Choosing the hair color, height or IQ of your future child as if you were creating an avatar in a video game: a scene that until yesterday only belonged to science fiction films is now entering the real market. In the fall of 2025, passengers on the New York subway found themselves faced with an advertising campaign with a dystopian flavor. The slogan was on the billboards: “Have your best baby” (have your best child), accompanied by strong statements such as “Height is 80% genetic” and “IQ is 50% genetic”. We were not talking about preventing serious diseases, but about optimizing human performance.
The business behind the slogans
The mastermind behind this campaign is Kian Sadeghi, a 25-year-old founder of the startup Nucleus Genomics. Sadeghi built the company’s mission (and its sales strategy) starting from a personal drama such as the loss of his fifteen-year-old cousin due to a genetic disease. The associated website, pickyourbaby.comfeatures an interface reminiscent of digital editors for character creation. But the costs bring us back to reality. The basic package starts at $9,999, the full experience (which includes the IVF cycle, screening of up to 20 embryos and personalized care) costs $9,999 per month for four months.

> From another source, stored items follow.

/-- What these commands may change: FLIT_LANDING, CPL_LANDING. -/
def hitsFlitLanding (k : Nat) : List Hit := counted .pmu (some 58) ++ counted .eng (some (sectorOf k)) ++ recorded .mem
  (some (sectorOf k)) ++ counted .pmu (some k) ++ recorded .stop (some k) ++ on (some 0) [F.REPL.FAN_STS.PENDING] ++ on
  (some 58) [F.STOP.CLS_USE.USED, F.STOP.DROP_CNT, F.STOP.POIS_RX_CNT, F.STOP.POOL_STS.NP_USED, F.STOP.SYNTH_CPL_CNT] ++
  on none [F.SLICE.STALE_CNT] ++ on (some (sectorOf k)) [F.ENG.ENG_STS.RESIDENT, F.ENG.ENG_STS.STATE, F.MEM.DR_DATA.DATA,
  F.MEM.DR_STS.STATUS, F.MEM.DR_STS.VALID, F.MEM.POIS_CNT, F.MEM.RECON_CNT, F.MEM.ROW_WAIT_CNT] ++ on (some k)
  [F.STOP.ACK_STALE_CNT, F.STOP.CLS_USE.USED, F.STOP.DROP_CNT, F.STOP.DUP_CNT, F.STOP.E2E_ERR_CNT, F.STOP.LATE_CPL_CNT,
  F.STOP.NEAR_MISS_CNT, F.STOP.POIS_RX_CNT, F.STOP.POOL_STS.NP_USED, F.STOP.RES_REQ_CNT, F.STOP.RSP_OVR_CNT,
  F.STOP.SEQ_RANGE_CNT, F.STOP.STALE_CPL_CNT, F.STOP.SYNTH_CPL_CNT, F.STOP.UNEXP_CPL_CNT]

/-- What these commands may change: PAUSE, RESUME, DOWN, RETURN_KEPT, RETURN_FRESH. -/
def hitsPause (k : Nat) : List Hit := counted .pmu (some k) ++ recorded .stop (some k) ++ on (some k)
  [F.STOP.CLS_USE.USED, F.STOP.DROP_CNT, F.STOP.LCI_PROTO_CNT, F.STOP.LINK_DOWN_CNT, F.STOP.LINK_STS.HOLDING,
  F.STOP.LINK_STS.LAST_RET, F.STOP.LINK_STS.LOCKED, F.STOP.LINK_STS.NN, F.STOP.LINK_STS.STATE, F.STOP.PAUSE_CNT,
  F.STOP.POOL_STS.NP_USED, F.STOP.SPILL_FLIT_CNT, F.STOP.SPILL_FULL_CNT, F.STOP.SPILL_USE.FLUSH_USED,
  F.STOP.SPILL_USE.HOLD_USED, F.STOP.SYNTH_CPL_CNT]

/-- What these commands may change: SPARE_CLAIM_REPAIR, SPARE_CLAIM_TEST, SPARE_GO, SPARE_RETURN. -/
def hitsSpareClaimRepair (k : Nat) : List Hit := refused .stop (some k) ++ on (some k) [F.HDR.PG_STS.QUIET .stop,
  F.STOP.SPARE_CTL.CLAIM, F.STOP.SPARE_CTL.CLAIM_RES, F.STOP.SPARE_CTL.FORCED, F.STOP.SPARE_CTL.GO,
  F.STOP.SPARE_CTL.PHASE, F.STOP.SPARE_CTL.SOCKET]

/-- What these commands may change: MEM_REQUEST, PARITY_DELTA, ROW_READ, ROW_RELEASE. -/
def hitsMemRequest (c : Nat) : List Hit := recorded .mem none ++ on none [F.HDR.PG_ERR_CNT.CNT .slice,
  F.HDR.PG_ERR_CNT.NON_ACCESS .slice, F.MEM.DR_DATA.DATA, F.MEM.DR_STS.STATUS, F.MEM.DR_STS.VALID, F.MEM.POIS_CNT,
  F.MEM.RECON_CNT, F.MEM.ROW_WAIT_CNT] ++ on (some (memStop c)) [F.CB.CB_OVF.OVF .pmu, F.CB.CNT_HI .pmu, F.CB.CNT_LO .pmu,
  F.HDR.PG_INT_STS.INT .pmu, F.STOP.CLS_USE.USED, F.STOP.DROP_CNT, F.STOP.POIS_RX_CNT, F.STOP.POOL_STS.NP_USED,
  F.STOP.SYNTH_CPL_CNT]

/-- What these commands may change: MEM_RESPONSE, RECONSTRUCT_DONE, REBUILD_TICK. -/
def hitsMemResponse (c : Nat) : List Hit := recorded .mem (some c) ++ on (some c) [F.MEM.CH_STS.STATE, F.MEM.DR_DATA.DATA,
  F.MEM.DR_STS.STATUS, F.MEM.DR_STS.VALID, F.MEM.POIS_CNT, F.MEM.REBUILD_PTR.PTR, F.MEM.RECON_CNT, F.MEM.ROW_WAIT_CNT]

/-- What these commands may change: CH_CMD_FAIL, CH_CMD_REBUILD, CH_CMD_CLEAR. -/
def hitsChCmdFail (c : Nat) : List Hit := recorded .mem (some c) ++ refused .mem (some c) ++ on (some c)
  [F.HDR.PG_STS.QUIET .mem, F.MEM.CH_CTL.RATE, F.MEM.CH_STS.CMD_RES, F.MEM.CH_STS.STATE, F.MEM.DR_DATA.DATA,
  F.MEM.DR_STS.STATUS, F.MEM.DR_STS.VALID, F.MEM.POIS_CNT, F.MEM.REBUILD_PTR.PTR, F.MEM.RECON_CNT, F.MEM.ROW_WAIT_CNT]

/-- What these commands may change: DESC_FETCH_DONE, CHUNK_READ_DONE. -/
def hitsDescFetchDone (e : Nat) : List Hit := counted .pmu (some (xcPage e)) ++ counted .eng (some e) ++ counted .pwr
  (some e) ++ on (some (xcPage e)) [F.STOP.XC_HIT_CNT, F.STOP.XC_MISS_CNT] ++ on (some e) [F.ENG.ENG_STS.EXEC]

/-- What these commands may change: QC_READ, QC_WRITE, QC_ENABLE, QC_DISABLE, QC_RESTART. -/
def hitsQcRead (e : Nat) : List Hit := counted .pmu (some (xcPage e)) ++ counted .eng (some e) ++ refused .eng (some e) ++
  counted .pwr (some e) ++ on (some (xcPage e)) [F.STOP.XC_HIT_CNT, F.STOP.XC_MISS_CNT] ++ on (some e)
  [F.ENG.ENG_STS.EXEC, F.ENG.ENG_STS.RESIDENT, F.ENG.QC_CMD.QC_RES, F.ENG.QC_DATA.DATA, F.HDR.PG_STS.QUIET .eng]

/-- What these commands may change: ENG_LEAVE, ENG_JOIN, ENG_CLEAR, ENG_MOVEQ. -/
def hitsEngLeave (e : Nat) : List Hit := counted .eng (some e) ++ on (some e) [F.ENG.ENG_CTL.DEST, F.ENG.ENG_STS.CMD_RES,
  F.ENG.ENG_STS.RESIDENT, F.ENG.ENG_STS.STATE, F.HDR.PG_STS.QUIET .eng]

/-- What these commands may change: SLICE_CREATE, SLICE_DRYDOWN, SLICE_OPEN, SLICE_RESET, SLICE_REMOVE, SLICE_FREEZE,
SLICE_THAW, SLICE_FORCE. -/
def hitsSliceCreate (x : Nat) : List Hit := refused .slice (some x) ++ on (some 0) [F.GLB.FREEZE_STS.OWNER] ++ on none
  [F.ENG.SW_DATA.WEIGHT, F.SLICE.DRY_STS.PENDING, F.SLICE.MSTS.TRACKED, F.SLICE.MSTS.TRACKER] ++ on (some x)
  [F.HDR.PG_STS.QUIET .slice, F.SLICE.DRY_STS.FLUSH_FULL, F.SLICE.DRY_TICKS, F.SLICE.EVT_CFG.ARMED, F.SLICE.EVT_CFG.EN,
  F.SLICE.EVT_PEND.PEND, F.SLICE.FRZ_TICK_HI.LATCHED, F.SLICE.MSTS.BUSY, F.SLICE.MSTS.RES, F.SLICE.MSTS.SGEN,
  F.SLICE.MSTS.STATE]

/-- What these commands may change: FL_SAVE, FL_LOAD, FL_REBIND, FL_COPY, FL_DROP. -/
def hitsFlSave : List Hit := on (some 0) [F.GLB.FL_CMD.OP, F.GLB.FL_STS.BUSY, F.GLB.FL_STS.DONE, F.GLB.FL_STS.RES,
  F.HDR.PG_STS.QUIET .glb] ++ on none [F.SLICE.MSTS.BUSY]

/-- What these commands may change: PS_TARGET_RUN, PS_TARGET_TRIM, PS_TARGET_DOZE, PS_TARGET_OFF. -/
def hitsPsTargetRun (x : Nat) : List Hit := counted .pwr (some x) ++ on (some x) [F.HDR.PG_STS.QUIET .pwr,
  F.PWR.LW_REC.CANCEL, F.PWR.LW_REC.CHAN, F.PWR.LW_REC.CODE, F.PWR.LW_REC.FROM, F.PWR.LW_REC.THR, F.PWR.LW_REC.VALID,
  F.PWR.LW_TICK_HI.TICK_HI, F.PWR.LW_TICK_LO.TICK_LO, F.PWR.PS_CTL.CLOSE_TO, F.PWR.PS_CTL.TARGET, F.PWR.PS_CTL.WAKE_TO,
  F.PWR.PS_STS.PHASE, F.PWR.PS_STS.RES, F.PWR.PS_STS.STEP, F.PWR.TR_STS.LSG_WAIT, F.PWR.WAKE_CNT, F.PWR.WAKE_EN.TIMER]

/-- What these commands may change: PWR_CMD_CLOSE, PWR_CMD_REOPEN, PWR_CMD_EMPTY. -/
def hitsPwrCmdClose (n : Nat) : List Hit := messageHits n ++ on (some (sectorOf n)) [F.PWR.PS_STS.PHASE,
  F.PWR.PS_STS.STEP, F.PWR.TR_STS.LSG_WAIT] ++ on (some n) [F.STOP.POOL_STS.CLOSING]

/-- What these commands may change: WAKE_DEMAND, WAKE_SIGDET, WAKE_SUPPLY, WAKE_THERM, WAKE_TIMER, WAKE_PAIR. -/
def hitsWakeDemand (x : Nat) : List Hit := counted .pwr (some x) ++ on (some x) [F.PWR.LW_REC.CANCEL, F.PWR.LW_REC.CHAN,
  F.PWR.LW_REC.CODE, F.PWR.LW_REC.FROM, F.PWR.LW_REC.THR, F.PWR.LW_REC.VALID, F.PWR.LW_TICK_HI.TICK_HI,
  F.PWR.LW_TICK_LO.TICK_LO, F.PWR.PS_STS.PHASE, F.PWR.PS_STS.RES, F.PWR.PS_STS.STEP, F.PWR.TR_STS.LSG_WAIT,
  F.PWR.WAKE_CNT, F.PWR.WAKE_EN.TIMER]

/-- What these commands may change: SVOK_TIMEOUT, SVOK_LOST. -/
def hitsSvokTimeout (x : Nat) : List Hit := counted .pwr (some x) ++ recorded .pwr (some x) ++ on (some 0)
  [F.GLB.ISO_STS.BUSY] ++ on none [F.STOP.CLS_USE.USED, F.STOP.LINK_STS.HOLDING, F.STOP.LINK_STS.LOCKED,
  F.STOP.LINK_STS.NN, F.STOP.LINK_STS.STATE, F.STOP.POOL_STS.NP_USED] ++ on (some x) [F.PWR.PS_STS.PHASE,
  F.PWR.PS_STS.STATE, F.PWR.PS_STS.STEP, F.PWR.PWR_FAULT_CNT]

/-- What these commands may change: MB_POST, MB_RESTART. -/
def hitsMbPost (m : Nat) : List Hit := on (some 0) [F.CTL.CORE_STS.STATE_A, F.CTL.CORE_STS.STATE_B, F.CTL.SVN_A,
  F.CTL.SVN_B, F.MBOX.MB_CTL.CORE] ++ on none [F.MBOX.MB_STS.OWNER] ++ on (some m) [F.HDR.PG_STS.QUIET .mbox,
  F.MBOX.MB_CTL.CORE, F.MBOX.MB_CTL.LAST, F.MBOX.MB_CTL.LEN, F.MBOX.MB_STS.POSTS, F.MBOX.MB_STS.RES]

/-- What these commands may change: PAIR_FRAME_XLT, PAIR_FRAME_PB, PAIR_FRAME_ACC, PAIR_FRAME_QCTX, PAIR_FRAME_MTR,
PAIR_FRAME_SLC, PAIR_FRAME_FLC, PAIR_FRAME_CKPT, PAIR_FRAME_WAKE, PAIR_FRAME_HB. -/
def hitsPairFrameXlt : List Hit := recorded .pair (some 0) ++ recorded .xb (some 8) ++ recorded .mem none ++ counted .pwr
  none ++ on (some 0) [F.GLB.PB_STS.ACKS, F.GLB.PB_STS.BUSY, F.GLB.PB_STS.DONE, F.GLB.PB_STS.RES, F.PAIR.CRC_ERR_CNT,
  F.PAIR.DUP_CNT, F.PAIR.MARK, F.PAIR.MIR_PEND.PEND, F.PAIR.MIR_RX_CNT, F.PAIR.MIR_TX_CNT, F.PAIR.NOMAP_CNT,
  F.PAIR.PAIR_STS.MSTATE, F.PAIR.PAIR_STS.PEER, F.PAIR.REFUSE_CNT, F.PAIR.REPLAY_CNT] ++ on none [F.MEM.DR_DATA.DATA,
  F.MEM.DR_STS.STATUS, F.MEM.DR_STS.VALID, F.MEM.POIS_CNT, F.MEM.RECON_CNT, F.MEM.ROW_WAIT_CNT, F.MEM.XLT_STS.ACKS,
  F.MEM.XLT_STS.BUSY, F.MEM.XLT_STS.DONE, F.MEM.XLT_STS.RES, F.PWR.LW_REC.CANCEL, F.PWR.LW_REC.CHAN, F.PWR.LW_REC.CODE,
  F.PWR.LW_REC.FROM, F.PWR.LW_REC.THR, F.PWR.LW_REC.VALID, F.PWR.LW_TICK_HI.TICK_HI, F.PWR.LW_TICK_LO.TICK_LO,
  F.PWR.PS_STS.PHASE, F.PWR.PS_STS.RES, F.PWR.PS_STS.STEP, F.PWR.TR_STS.LSG_WAIT, F.PWR.WAKE_CNT, F.PWR.WAKE_EN.TIMER,
  F.SLICE.ACC_C.CBASE, F.SLICE.ACC_C.CCNT, F.SLICE.ACC_DOM.DOM, F.SLICE.ACC_EW.ENG_WT, F.SLICE.ACC_FLUSH.FLUSH_MIB,
  F.SLICE.ACC_M.MBASE, F.SLICE.ACC_M.MCNT, F.SLICE.ACC_Q.QBASE, F.SLICE.ACC_Q.QCNT, F.SLICE.ACC_UCNT.UNIT_CNT,
  F.SLICE.ACC_UFIRST.UNIT_FIRST, F.SLICE.CTL.CNT_VIS, F.SLICE.CTL.FLUSH_AGE, F.STOP.METER_CBS.CBS, F.STOP.METER_CIR.CIR,
  F.STOP.METER_MODE.AWARE, F.STOP.METER_MODE.TC_YEL, F.STOP.METER_PBS.PBS, F.STOP.METER_PIR.PIR]

/-- What these commands may change: RSYNC_GO, PWAKE. -/
def hitsRsyncGo : List Hit := recorded .pair (some 0) ++ on (some 0) [F.HDR.PG_STS.QUIET .pair, F.PAIR.MARK,
  F.PAIR.MIR_PEND.PEND, F.PAIR.MIR_TX_CNT, F.PAIR.PAIR_STS.MSTATE]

The promise is to identify over 2,000 possible diseases, combining these with the “performative” characteristics promoted by the campaign. Despite the media coverage, much of the scientific world has distanced itself from this practice. Researchers warn that genetic scores tied to intelligence or height are often “statistical gambles” and, to date, there is no scientific evidence that this method of performance selection actually works.
How in vitro fertilization works today
To understand how much is real and how much is marketing, we need to take a step back and look at in vitro fertilization, a technique that has existed for almost fifty years. In Italy alone, in 2023, almost 90 thousand couples underwent it, leading to the birth of over 17 thousand children. The process involves the stimulation of ovulation, the collection of oocytes and their fertilization in the laboratory. From here, between five and ten embryos are usually obtained. It is precisely in this window, before implantation in the uterus, that genetic selection can be carried out.soci
There are currently three “levels” of intervention on embryonic DNA:
- There Preimplantation Genetic Diagnosis (PGT): a few cells are taken from the embryo without damaging it to analyze its DNA. It allows the identification of serious genetic diseases (such as cystic fibrosis, hemophilia or sickle cell anemia), offering carrier couples the concrete possibility of having healthy children. We are in the field of care.
- The Polygenic Test (PGT-P): it is the service offered by companies like Nucleus Genomics. Instead of looking for a single altered gene, it adds the statistical effect of thousands of genetic variants to calculate a probability, not a diagnosis. This test estimates, for example, the risk of Alzheimer’s, height or potential IQ. The enormous limitation of this test is that it ignores the impact of the environment, education, nutrition and lived experiences, factors that weigh as much or more than genetics itself.
- Thegenetic diting with CRISPR: in this scenario you don’t choose between existing embryos, but you rewrite the DNA directly. The changes become heritable for future generations. This practice is banned in much of the world, including Italy, but recent documents from Wall Street Journal reveal that an American company, Preventive, is considering experiments in the United Arab Emirates, where laws are more flexible.
The situation in Italy and the ethical dilemmas
In Italy, law 40 regulates medically assisted fertilization in a restrictive manner. Access is permitted only to heterosexual couples with infertility/sterility problems or to fertile couples but carriers of hereditary genetic diseases. Preimplantation diagnosis is only permitted for serious pathologies, while gene editing is strictly prohibited. In the United States, however, regulations even allow the sex of the unborn child to be selected out of pure personal preference.
Genetic selection for prevention already raises complex debates. An emblematic case is that of Iceland: here almost all pregnant women choose prenatal screening for trisomy 21 (Down’s Syndrome) and almost all decide to terminate the pregnancy in case of positivity. As a result, in a population of 400 thousand inhabitants, children born with Down syndrome are almost non-existent. A fact that divides those who see it as a triumph of prevention from those who fear a eugenic drift (a set of theories and practices to improve the genetic quality of a certain population).
But the real ethical short circuit occurs when we move from cure to paid optimization. When a slogan states that height is 80% genetic, the subtext is that being short is a flaw. When we talk about 50% genetic IQ, it is suggested that we can intervene on an implicit ranking. If services costing tens of thousands of dollars became the norm for the wealthier classes, the risk would be to transform current social inequalities into inequalities embedded directly in DNA. Furthermore, what psychological burden would be placed on a child born after being designed to be “the best”, especially if real life does not match the expectations of his genetic makeup?
Technology advances rapidly, speaking the language of scalability and optimization typical of software. But science preaches caution, reminding us of biological complexity, the interaction between genes and environment, and statistical limits. We are in the middle, torn between the human desire to avoid pain and the disturbing risk of transforming birth into a design project.